**What you should do:**
Keeping each line intact, print the whole listing.

**Data extracts:**
/-- R89, R132, R282, R302, R619: a split enters the header at an offset of its code segment. -/
def enterHeader (s : State) (cid sid : Nat) (off : Int) (how : Entering) : State :=
  match s.crews.find cid with
  | none => s
  | some cr =>
    match launchOf s cr, cr.split sid with
    | some ln, some sp =>
      let (cancel, s) := cancelsHere s cr
      if cancel then endCrew s cid .broken
      else if off < 0 || (ln.seglen : Int) < off + 8 then
        takeTrap s cid sid (.header off how) { code := 0x06, addr := BitVec.ofInt 64 off }
      else if 2 ^ 72 < ln.seg + ln.seglen then
        takeTrap s cid sid (.header off how) (reportVA 0x09 (ln.seg + off.toNat))
      else
        let o := off.toNat
        match fetchWord s cr (ln.seg + o) with
        | (.stall va, s) => setState s cid sid (.waitOperand (.page va))
        | (.fault tag, s) => setState s cid sid (.waitOperand (.fetch tag))
        | (.violation _, s) => takeTrap s cid sid (.header off how) (reportVA 0x09 (ln.seg + o))
        | (.kill, s) => killCrew s cr
        | (.word w, s) =>
          match hdrKind w with
          | none => takeTrap s cid sid (.header off how) { code := 0x02 }
          | some k =>
            let joinBad := sp.recon.head?.any (fun r => r.target == o) && k != .join
            if !hdrMagic w || hdrLen w = 0 || !kindAllows k how || joinBad then
              takeTrap s cid sid (.header off how) { code := 0x02 }
            else
              let b := blockOf w o k how
              if ln.seglen < b.next then
                takeTrap s cid sid (.header off how) { code := 0x06, addr := BitVec.ofInt 64 off }
              else
                let first := (ln.seg + o) / 128
                let last := (ln.seg + b.next - 1) / 128
                match fetchLines s cr ((List.range (last - first + 1)).map (· + first)) with
                | (.word _, s) => enterBlock s cid sid b
                | (.stall va, s) => setState s cid sid (.waitOperand (.page va))
                | (.fault tag, s) => setState s cid sid (.waitOperand (.fetch tag))
                | (.violation va, s) => takeTrap s cid sid (.header off how) (reportVA 0x09 (Nat.max (ln.seg + o) va))
                | (.kill, s) => killCrew s cr
    | _, _ => s

-- deferred reports (R325)

/-- R325: whether a split stands at a boundary at which it takes deferred reports: its wait, if it had one, has
ended. -/
def Split.takes (sp : Split) : Bool := sp.state == .ready && !sp.trap.inHandler && sp.mask != 0

/-- R325: the split that holds the lowest-numbered of some lanes that is still live. -/
def Crew.holderOf (cr : Crew) (lanes : Mask) : Option Split :=
  match maskLanes (lanes &&& unionMask cr.splits) cr.width with
  | [] => none
  | l :: _ => cr.splits.find? (fun sp => sp.mask.getLsbD l)

/-- R325: whether a deferred report can be dealt with now. -/
def Crew.dueNow (cr : Crew) (d : Deferred) : Bool :=
  match cr.holderOf d.lanes with
  | none => true
  | some sp => sp.takes

/-- R325: whether a deferred report of a crew can be dealt with now. -/
def deferredDue (cr : Crew) : Bool := cr.deferred.any cr.dueNow

/-- R325: whether the first deferred report that can be dealt with is one for a split. -/
def deferredFor (cr : Crew) (sid : Nat) : Bool :=
  match cr.deferred.find? cr.dueNow with
  | some d => (cr.holderOf d.lanes).any (fun x => x.id == sid)
  | none => false

/-- R325: the first deferred report of a crew that can be dealt with is delivered to its split; with no live lane
left, the crew ends. -/
def deliverDeferred (s : State) (cid : Nat) : State :=
  match s.crews.find cid with
  | none => s
  | some cr =>
    match cr.deferred.find? cr.dueNow with
    | none => s
    | some d =>
      if cr.state != .running then s
      else
        match cr.holderOf d.lanes with
        | none => raiseCtxError s cr.ctx 0x20 (some cid)
        | some sp =>
          takeTrap (updCrew s cid (fun c => { c with deferred := c.deferred.erase d })) cid sp.id sp.place d.report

**Exercise response:**
/-- R89, R132, R282, R302, R619: a split enters the header at an offset of its code segment. -/
def enterHeader (s : State) (cid sid : Nat) (off : Int) (how : Entering) : State :=
  match s.crews.find cid with
  | none => s
  | some cr =>
    match launchOf s cr, cr.split sid with
    | some ln, some sp =>
      let (cancel, s) := cancelsHere s cr
      if cancel then endCrew s cid .broken
      else if off < 0 || (ln.seglen : Int) < off + 8 then
        takeTrap s cid sid (.header off how) { code := 0x06, addr := BitVec.ofInt 64 off }
      else if 2 ^ 72 < ln.seg + ln.seglen then
        takeTrap s cid sid (.header off how) (reportVA 0x09 (ln.seg + off.toNat))
      else
        let o := off.toNat
        match fetchWord s cr (ln.seg + o) with
        | (.stall va, s) => setState s cid sid (.waitOperand (.page va))
        | (.fault tag, s) => setState s cid sid (.waitOperand (.fetch tag))
        | (.violation _, s) => takeTrap s cid sid (.header off how) (reportVA 0x09 (ln.seg + o))
        | (.kill, s) => killCrew s cr
        | (.word w, s) =>
          match hdrKind w with
          | none => takeTrap s cid sid (.header off how) { code := 0x02 }
          | some k =>
            let joinBad := sp.recon.head?.any (fun r => r.target == o) && k != .join
            if !hdrMagic w || hdrLen w = 0 || !kindAllows k how || joinBad then
              takeTrap s cid sid (.header off how) { code := 0x02 }
            else
              let b := blockOf w o k how
              if ln.seglen < b.next then
                takeTrap s cid sid (.header off how) { code := 0x06, addr := BitVec.ofInt 64 off }
              else
                let first := (ln.seg + o) / 128
                let last := (ln.seg + b.next - 1) / 128
                match fetchLines s cr ((List.range (last - first + 1)).map (· + first)) with
                | (.word _, s) => enterBlock s cid sid b
                | (.stall va, s) => setState s cid sid (.waitOperand (.page va))
                | (.fault tag, s) => setState s cid sid (.waitOperand (.fetch tag))
                | (.violation va, s) => takeTrap s cid sid (.header off how) (reportVA 0x09 (Nat.max (ln.seg + o) va))
                | (.kill, s) => killCrew s cr
    | _, _ => s

-- deferred reports (R325)

/-- R325: whether a split stands at a boundary at which it takes deferred reports: its wait, if it had one, has
ended. -/
def Split.takes (sp : Split) : Bool := sp.state == .ready && !sp.trap.inHandler && sp.mask != 0

/-- R325: the split that holds the lowest-numbered of some lanes that is still live. -/
def Crew.holderOf (cr : Crew) (lanes : Mask) : Option Split :=
  match maskLanes (lanes &&& unionMask cr.splits) cr.width with
  | [] => none
  | l :: _ => cr.splits.find? (fun sp => sp.mask.getLsbD l)

/-- R325: whether a deferred report can be dealt with now. -/
def Crew.dueNow (cr : Crew) (d : Deferred) : Bool :=
  match cr.holderOf d.lanes with
  | none => true
  | some sp => sp.takes

/-- R325: whether a deferred report of a crew can be dealt with now. -/
def deferredDue (cr : Crew) : Bool := cr.deferred.any cr.dueNow

/-- R325: whether the first deferred report that can be dealt with is one for a split. -/
def deferredFor (cr : Crew) (sid : Nat) : Bool :=
  match cr.deferred.find? cr.dueNow with
  | some d => (cr.holderOf d.lanes).any (fun x => x.id == sid)
  | none => false

/-- R325: the first deferred report of a crew that can be dealt with is delivered to its split; with no live lane
left, the crew ends. -/
def deliverDeferred (s : State) (cid : Nat) : State :=
  match s.crews.find cid with
  | none => s
  | some cr =>
    match cr.deferred.find? cr.dueNow with
    | none => s
    | some d =>
      if cr.state != .running then s
      else
        match cr.holderOf d.lanes with
        | none => raiseCtxError s cr.ctx 0x20 (some cid)
        | some sp =>
          takeTrap (updCrew s cid (fun c => { c with deferred := c.deferred.erase d })) cid sp.id sp.place d.report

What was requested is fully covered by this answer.